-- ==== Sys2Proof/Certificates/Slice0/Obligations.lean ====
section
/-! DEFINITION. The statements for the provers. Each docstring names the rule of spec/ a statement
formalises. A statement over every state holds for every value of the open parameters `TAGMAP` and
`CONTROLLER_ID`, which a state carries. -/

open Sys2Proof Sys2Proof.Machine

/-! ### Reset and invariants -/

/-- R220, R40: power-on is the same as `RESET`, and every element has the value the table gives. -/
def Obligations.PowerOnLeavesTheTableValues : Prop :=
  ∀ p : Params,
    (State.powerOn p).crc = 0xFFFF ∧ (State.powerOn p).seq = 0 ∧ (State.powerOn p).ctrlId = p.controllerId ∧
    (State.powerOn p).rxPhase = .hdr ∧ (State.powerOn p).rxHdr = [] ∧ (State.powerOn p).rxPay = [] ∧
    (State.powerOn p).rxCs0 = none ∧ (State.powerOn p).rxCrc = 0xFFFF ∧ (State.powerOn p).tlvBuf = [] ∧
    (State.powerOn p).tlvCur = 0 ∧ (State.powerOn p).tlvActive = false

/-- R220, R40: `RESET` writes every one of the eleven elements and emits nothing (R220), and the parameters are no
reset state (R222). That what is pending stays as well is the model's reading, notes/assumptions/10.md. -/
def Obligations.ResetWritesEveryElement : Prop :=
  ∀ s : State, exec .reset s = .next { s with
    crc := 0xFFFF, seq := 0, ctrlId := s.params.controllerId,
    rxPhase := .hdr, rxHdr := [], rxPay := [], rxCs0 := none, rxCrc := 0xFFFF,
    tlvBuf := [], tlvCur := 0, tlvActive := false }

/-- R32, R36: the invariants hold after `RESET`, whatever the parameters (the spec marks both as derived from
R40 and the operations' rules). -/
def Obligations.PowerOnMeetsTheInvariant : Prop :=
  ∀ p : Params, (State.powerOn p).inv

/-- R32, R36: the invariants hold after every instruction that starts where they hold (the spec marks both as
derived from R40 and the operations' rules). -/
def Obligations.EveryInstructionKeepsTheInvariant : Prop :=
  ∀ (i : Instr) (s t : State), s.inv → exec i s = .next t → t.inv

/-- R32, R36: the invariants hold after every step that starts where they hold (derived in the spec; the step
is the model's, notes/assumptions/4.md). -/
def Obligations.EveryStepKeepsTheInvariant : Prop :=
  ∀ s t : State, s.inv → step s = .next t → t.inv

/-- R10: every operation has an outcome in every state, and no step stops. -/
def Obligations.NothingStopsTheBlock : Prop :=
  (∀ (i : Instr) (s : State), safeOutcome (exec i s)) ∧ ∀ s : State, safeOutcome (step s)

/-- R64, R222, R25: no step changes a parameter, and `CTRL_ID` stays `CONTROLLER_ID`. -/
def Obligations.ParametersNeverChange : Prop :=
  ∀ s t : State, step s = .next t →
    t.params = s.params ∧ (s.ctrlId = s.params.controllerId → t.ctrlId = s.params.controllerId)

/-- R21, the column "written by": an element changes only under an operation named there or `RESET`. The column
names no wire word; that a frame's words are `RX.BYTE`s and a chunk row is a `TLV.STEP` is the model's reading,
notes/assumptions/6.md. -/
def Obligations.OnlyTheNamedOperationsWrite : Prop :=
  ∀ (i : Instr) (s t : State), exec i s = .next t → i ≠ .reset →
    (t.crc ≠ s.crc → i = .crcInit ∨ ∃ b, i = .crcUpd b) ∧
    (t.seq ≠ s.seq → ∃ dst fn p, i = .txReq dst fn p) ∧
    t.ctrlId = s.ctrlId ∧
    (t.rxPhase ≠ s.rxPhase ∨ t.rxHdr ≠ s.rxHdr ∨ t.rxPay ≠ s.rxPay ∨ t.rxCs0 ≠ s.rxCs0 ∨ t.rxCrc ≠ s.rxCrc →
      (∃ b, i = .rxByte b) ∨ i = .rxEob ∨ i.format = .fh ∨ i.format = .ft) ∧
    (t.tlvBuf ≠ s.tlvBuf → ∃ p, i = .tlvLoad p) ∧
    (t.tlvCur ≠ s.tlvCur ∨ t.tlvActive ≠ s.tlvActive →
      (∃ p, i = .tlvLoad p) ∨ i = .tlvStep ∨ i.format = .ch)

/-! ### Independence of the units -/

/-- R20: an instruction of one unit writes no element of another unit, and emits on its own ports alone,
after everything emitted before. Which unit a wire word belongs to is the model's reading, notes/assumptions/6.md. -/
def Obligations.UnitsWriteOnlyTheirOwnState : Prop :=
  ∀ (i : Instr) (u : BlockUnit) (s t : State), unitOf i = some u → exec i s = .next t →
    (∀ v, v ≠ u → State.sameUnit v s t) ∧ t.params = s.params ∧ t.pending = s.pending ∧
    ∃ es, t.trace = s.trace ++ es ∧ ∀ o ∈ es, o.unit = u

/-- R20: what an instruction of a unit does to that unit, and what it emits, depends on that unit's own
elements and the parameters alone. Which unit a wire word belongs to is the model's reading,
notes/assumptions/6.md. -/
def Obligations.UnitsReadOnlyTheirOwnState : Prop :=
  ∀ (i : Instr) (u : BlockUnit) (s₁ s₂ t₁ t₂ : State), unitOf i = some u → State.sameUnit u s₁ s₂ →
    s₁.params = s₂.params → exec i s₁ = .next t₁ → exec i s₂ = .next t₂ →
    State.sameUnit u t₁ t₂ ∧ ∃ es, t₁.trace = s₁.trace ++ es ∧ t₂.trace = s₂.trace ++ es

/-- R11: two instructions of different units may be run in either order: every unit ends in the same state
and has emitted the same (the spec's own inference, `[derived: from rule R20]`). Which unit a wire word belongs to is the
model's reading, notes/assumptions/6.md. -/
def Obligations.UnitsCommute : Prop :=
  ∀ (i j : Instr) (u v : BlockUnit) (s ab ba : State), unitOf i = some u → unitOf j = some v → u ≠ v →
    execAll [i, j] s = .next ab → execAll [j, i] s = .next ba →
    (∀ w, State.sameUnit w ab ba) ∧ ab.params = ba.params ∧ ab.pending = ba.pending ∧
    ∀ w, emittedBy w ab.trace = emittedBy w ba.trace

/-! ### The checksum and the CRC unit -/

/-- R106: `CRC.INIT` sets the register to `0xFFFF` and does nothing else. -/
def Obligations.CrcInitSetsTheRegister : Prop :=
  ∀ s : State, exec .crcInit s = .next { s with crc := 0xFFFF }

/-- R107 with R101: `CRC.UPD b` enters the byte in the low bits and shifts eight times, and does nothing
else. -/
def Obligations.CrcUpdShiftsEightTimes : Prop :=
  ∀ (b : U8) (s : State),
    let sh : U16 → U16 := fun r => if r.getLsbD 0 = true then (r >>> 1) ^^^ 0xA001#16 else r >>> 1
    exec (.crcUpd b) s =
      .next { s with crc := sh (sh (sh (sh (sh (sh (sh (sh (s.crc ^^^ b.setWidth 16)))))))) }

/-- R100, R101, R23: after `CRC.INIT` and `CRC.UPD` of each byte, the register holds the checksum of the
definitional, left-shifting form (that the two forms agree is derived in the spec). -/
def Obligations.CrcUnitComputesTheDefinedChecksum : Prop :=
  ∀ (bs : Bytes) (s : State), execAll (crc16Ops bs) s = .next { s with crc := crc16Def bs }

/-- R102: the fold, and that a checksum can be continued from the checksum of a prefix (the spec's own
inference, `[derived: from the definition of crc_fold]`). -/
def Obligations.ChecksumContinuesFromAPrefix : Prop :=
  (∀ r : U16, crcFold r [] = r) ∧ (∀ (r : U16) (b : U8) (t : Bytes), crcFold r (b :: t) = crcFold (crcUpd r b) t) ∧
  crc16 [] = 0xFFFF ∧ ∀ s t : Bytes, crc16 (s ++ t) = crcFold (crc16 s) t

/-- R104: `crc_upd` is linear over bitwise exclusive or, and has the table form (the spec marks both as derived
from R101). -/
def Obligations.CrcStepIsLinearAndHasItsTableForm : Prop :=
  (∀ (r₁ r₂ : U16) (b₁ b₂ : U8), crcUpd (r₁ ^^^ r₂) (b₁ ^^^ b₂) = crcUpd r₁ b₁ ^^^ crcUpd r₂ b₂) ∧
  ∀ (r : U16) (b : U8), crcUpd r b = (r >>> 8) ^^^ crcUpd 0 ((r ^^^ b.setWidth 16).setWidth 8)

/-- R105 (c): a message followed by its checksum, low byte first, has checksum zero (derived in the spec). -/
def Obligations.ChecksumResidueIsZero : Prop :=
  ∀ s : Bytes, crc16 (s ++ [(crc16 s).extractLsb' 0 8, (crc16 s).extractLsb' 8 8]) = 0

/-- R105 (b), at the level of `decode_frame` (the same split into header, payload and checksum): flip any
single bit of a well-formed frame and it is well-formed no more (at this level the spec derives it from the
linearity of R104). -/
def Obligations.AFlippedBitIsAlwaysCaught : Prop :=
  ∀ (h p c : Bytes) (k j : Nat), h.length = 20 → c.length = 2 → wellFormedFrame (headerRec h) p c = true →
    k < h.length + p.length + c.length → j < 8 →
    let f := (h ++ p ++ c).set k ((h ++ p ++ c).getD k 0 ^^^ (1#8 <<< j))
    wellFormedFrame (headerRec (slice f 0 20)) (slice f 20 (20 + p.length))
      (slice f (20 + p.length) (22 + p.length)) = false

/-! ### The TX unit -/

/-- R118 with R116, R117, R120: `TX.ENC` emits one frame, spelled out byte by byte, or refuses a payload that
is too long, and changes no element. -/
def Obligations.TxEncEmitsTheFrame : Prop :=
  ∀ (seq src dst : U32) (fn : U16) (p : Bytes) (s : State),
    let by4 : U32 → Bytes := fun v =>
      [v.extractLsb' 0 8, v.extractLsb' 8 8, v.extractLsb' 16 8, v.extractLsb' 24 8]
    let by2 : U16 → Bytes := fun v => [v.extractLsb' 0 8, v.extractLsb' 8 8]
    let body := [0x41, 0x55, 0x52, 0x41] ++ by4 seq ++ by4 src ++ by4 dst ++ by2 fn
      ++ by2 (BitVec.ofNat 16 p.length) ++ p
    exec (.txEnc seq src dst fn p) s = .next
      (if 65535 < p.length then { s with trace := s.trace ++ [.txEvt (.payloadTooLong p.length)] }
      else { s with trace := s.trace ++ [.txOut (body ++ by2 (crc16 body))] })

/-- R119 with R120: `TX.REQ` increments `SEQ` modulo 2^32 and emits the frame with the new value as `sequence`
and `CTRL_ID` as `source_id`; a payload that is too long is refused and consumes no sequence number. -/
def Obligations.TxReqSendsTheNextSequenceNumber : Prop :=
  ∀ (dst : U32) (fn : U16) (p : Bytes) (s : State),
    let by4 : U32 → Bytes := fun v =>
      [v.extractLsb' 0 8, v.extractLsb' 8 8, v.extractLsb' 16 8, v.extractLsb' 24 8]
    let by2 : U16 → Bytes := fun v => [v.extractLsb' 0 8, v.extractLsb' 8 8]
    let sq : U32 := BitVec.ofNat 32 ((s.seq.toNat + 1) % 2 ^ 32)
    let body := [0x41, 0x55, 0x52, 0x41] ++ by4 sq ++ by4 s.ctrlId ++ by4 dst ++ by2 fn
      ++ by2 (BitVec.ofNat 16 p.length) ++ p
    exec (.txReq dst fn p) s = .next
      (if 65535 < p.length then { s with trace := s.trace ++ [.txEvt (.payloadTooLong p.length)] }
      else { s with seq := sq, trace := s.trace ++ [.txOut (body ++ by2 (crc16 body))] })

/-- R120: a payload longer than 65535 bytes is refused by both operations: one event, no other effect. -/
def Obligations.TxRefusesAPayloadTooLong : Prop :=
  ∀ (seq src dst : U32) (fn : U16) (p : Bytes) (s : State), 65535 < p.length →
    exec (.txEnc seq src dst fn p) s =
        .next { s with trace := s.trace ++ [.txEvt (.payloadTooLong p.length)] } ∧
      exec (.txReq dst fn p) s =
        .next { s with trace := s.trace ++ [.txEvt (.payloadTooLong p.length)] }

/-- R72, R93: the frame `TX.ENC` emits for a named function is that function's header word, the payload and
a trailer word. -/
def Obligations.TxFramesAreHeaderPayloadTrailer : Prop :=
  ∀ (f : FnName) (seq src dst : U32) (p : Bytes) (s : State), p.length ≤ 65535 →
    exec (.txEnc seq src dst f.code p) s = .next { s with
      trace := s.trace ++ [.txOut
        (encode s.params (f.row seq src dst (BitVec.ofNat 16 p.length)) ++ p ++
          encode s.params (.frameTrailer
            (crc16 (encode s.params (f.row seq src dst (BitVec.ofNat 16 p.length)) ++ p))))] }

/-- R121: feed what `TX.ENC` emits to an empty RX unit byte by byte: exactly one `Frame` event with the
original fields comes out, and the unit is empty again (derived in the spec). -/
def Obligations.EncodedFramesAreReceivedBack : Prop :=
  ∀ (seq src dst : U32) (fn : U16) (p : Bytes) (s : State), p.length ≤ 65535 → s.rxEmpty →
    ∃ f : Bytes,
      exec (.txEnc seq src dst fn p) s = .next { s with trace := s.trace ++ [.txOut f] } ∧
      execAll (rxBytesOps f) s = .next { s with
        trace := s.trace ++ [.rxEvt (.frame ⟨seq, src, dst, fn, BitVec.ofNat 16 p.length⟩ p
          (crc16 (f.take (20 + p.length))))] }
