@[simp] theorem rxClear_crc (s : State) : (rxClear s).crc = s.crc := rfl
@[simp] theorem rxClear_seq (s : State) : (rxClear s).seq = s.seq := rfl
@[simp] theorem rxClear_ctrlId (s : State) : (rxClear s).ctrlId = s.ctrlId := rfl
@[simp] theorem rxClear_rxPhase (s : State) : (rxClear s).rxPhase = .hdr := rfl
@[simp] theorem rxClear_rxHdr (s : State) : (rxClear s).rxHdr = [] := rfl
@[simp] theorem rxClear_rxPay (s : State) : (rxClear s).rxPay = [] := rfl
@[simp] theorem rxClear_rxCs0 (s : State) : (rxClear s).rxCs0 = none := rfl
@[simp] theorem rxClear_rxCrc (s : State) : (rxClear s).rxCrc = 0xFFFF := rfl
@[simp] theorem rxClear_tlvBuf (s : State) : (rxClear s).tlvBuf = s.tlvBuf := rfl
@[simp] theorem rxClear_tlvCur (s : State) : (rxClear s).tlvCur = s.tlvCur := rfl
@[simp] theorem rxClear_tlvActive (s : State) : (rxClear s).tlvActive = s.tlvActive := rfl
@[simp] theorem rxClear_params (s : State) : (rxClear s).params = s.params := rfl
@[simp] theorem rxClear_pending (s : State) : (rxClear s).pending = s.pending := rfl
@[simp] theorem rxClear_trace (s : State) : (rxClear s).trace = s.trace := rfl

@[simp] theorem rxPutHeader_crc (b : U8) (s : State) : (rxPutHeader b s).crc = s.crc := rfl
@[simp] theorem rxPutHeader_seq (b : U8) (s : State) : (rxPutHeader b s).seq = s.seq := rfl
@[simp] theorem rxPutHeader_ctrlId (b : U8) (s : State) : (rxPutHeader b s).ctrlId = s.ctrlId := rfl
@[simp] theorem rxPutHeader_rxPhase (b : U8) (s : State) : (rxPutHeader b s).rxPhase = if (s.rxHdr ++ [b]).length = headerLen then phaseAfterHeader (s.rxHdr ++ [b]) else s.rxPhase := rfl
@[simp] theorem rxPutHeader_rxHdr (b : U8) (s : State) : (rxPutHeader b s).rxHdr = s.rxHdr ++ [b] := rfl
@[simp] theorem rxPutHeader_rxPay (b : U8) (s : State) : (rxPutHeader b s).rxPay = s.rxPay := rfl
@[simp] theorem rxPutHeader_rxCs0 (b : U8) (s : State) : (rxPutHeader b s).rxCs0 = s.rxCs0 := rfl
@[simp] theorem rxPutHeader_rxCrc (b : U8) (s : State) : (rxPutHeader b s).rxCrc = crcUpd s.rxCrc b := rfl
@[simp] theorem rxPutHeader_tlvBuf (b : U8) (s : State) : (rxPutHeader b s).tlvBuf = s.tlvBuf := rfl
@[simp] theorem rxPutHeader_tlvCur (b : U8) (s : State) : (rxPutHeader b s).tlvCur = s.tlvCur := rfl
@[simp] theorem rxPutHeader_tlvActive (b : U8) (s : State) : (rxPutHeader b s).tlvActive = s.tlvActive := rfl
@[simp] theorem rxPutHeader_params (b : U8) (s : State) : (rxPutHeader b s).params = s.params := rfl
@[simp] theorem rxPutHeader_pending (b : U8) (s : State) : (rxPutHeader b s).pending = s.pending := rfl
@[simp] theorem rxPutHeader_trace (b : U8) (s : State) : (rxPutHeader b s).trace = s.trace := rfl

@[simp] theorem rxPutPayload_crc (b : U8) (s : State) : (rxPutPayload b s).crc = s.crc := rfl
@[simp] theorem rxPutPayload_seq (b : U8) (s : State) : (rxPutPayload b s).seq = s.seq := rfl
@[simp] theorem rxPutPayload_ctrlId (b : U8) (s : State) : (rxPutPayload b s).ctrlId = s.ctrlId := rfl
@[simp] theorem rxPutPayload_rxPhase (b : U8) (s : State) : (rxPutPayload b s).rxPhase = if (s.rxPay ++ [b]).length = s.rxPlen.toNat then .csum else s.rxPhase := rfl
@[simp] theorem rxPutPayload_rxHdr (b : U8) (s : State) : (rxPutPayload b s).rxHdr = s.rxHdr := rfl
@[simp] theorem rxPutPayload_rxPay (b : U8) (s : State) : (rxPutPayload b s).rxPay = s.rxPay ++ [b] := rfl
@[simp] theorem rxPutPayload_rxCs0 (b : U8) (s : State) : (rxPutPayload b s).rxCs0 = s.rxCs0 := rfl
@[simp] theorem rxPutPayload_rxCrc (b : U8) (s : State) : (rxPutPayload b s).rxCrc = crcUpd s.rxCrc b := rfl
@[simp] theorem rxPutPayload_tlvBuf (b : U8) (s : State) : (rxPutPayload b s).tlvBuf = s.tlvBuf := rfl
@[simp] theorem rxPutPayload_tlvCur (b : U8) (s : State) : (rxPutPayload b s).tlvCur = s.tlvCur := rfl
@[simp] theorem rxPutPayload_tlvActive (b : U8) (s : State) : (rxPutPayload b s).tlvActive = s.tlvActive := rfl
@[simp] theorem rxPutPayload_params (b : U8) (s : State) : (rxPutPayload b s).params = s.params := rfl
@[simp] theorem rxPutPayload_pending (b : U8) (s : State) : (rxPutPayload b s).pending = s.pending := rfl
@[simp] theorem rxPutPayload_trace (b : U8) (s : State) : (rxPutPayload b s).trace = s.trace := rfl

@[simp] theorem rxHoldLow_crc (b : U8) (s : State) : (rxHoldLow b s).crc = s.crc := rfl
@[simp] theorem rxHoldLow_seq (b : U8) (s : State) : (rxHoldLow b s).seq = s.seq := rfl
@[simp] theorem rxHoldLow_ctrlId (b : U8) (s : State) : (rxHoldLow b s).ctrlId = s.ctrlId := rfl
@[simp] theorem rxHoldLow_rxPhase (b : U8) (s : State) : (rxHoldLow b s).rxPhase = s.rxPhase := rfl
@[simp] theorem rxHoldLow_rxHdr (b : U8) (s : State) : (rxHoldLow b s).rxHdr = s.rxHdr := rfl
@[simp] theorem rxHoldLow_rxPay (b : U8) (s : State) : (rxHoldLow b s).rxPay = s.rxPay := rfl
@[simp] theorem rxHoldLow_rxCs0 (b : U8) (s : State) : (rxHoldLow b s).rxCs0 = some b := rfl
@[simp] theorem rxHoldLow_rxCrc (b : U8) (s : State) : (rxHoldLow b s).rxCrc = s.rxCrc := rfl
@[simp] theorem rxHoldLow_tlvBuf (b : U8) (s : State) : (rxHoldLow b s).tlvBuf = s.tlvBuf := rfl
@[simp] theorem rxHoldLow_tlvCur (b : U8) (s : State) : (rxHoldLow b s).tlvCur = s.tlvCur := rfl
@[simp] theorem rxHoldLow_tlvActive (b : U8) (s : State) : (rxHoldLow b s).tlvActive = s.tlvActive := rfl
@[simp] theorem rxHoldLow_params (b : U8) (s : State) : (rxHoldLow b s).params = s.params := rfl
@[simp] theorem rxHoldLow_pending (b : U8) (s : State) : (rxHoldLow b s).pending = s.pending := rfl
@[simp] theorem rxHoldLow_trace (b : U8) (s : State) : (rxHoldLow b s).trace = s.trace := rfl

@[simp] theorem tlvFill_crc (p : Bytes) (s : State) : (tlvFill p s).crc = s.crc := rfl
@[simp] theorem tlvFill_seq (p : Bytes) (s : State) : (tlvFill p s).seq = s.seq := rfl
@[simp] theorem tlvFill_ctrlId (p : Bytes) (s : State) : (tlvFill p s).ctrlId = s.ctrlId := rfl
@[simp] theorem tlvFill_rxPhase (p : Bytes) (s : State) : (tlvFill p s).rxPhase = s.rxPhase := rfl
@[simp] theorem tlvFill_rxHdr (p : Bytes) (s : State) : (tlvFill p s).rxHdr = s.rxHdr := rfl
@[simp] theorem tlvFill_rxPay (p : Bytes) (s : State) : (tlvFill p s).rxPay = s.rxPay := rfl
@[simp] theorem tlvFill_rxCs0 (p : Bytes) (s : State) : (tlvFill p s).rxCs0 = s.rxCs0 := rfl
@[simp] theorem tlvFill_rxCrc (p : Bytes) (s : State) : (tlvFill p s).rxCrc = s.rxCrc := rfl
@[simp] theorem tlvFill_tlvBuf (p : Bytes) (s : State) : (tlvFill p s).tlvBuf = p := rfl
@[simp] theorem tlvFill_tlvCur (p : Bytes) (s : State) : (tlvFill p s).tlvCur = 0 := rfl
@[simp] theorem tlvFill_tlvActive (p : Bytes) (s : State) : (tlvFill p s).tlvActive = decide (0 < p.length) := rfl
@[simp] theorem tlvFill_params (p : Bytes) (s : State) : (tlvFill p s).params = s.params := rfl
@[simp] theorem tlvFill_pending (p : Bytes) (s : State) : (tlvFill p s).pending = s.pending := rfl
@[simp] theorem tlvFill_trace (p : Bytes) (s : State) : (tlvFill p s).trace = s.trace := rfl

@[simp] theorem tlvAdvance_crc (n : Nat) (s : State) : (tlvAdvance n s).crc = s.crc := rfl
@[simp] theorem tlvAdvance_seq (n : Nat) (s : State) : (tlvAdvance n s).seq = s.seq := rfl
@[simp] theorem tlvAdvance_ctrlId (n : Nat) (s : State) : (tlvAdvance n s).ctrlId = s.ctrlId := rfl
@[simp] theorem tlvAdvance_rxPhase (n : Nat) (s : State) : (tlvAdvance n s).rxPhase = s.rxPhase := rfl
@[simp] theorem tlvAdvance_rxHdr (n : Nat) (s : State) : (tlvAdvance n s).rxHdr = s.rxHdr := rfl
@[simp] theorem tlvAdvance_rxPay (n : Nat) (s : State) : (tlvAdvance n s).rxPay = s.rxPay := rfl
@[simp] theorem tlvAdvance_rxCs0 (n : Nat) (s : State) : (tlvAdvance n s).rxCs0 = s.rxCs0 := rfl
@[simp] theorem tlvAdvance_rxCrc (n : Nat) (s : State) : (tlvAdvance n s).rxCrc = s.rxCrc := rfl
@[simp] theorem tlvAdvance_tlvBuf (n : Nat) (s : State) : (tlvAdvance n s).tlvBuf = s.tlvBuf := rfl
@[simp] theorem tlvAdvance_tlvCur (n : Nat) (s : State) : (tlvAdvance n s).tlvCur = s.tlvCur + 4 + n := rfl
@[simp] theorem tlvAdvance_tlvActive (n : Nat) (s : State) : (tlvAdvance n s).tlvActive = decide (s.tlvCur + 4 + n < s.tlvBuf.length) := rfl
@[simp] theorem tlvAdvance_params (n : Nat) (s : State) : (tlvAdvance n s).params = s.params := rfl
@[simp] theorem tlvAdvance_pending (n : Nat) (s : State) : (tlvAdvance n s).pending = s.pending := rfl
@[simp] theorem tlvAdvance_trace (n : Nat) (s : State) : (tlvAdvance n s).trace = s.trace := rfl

================================

Your answer should be the lines above, from the line containing "def Obligations.CrcUnitComputesTheDefinedChecksum : Prop" up to and including the line containing "def Obligations.ChecksumContinuesFromAPrefix : Prop", reproduced exactly and with nothing else.

- **TASK OUTPUT**
def Obligations.CrcUnitComputesTheDefinedChecksum : Prop :=
  ∀ (bs : Bytes) (s : State), execAll (crc16Ops bs) s = .next { s with crc := crc16Def bs }

/-- R102: the fold, and that a checksum can be continued from the checksum of a prefix (the spec's own
inference, `[derived: from the definition of crc_fold]`). -/
def Obligations.ChecksumContinuesFromAPrefix : Prop :=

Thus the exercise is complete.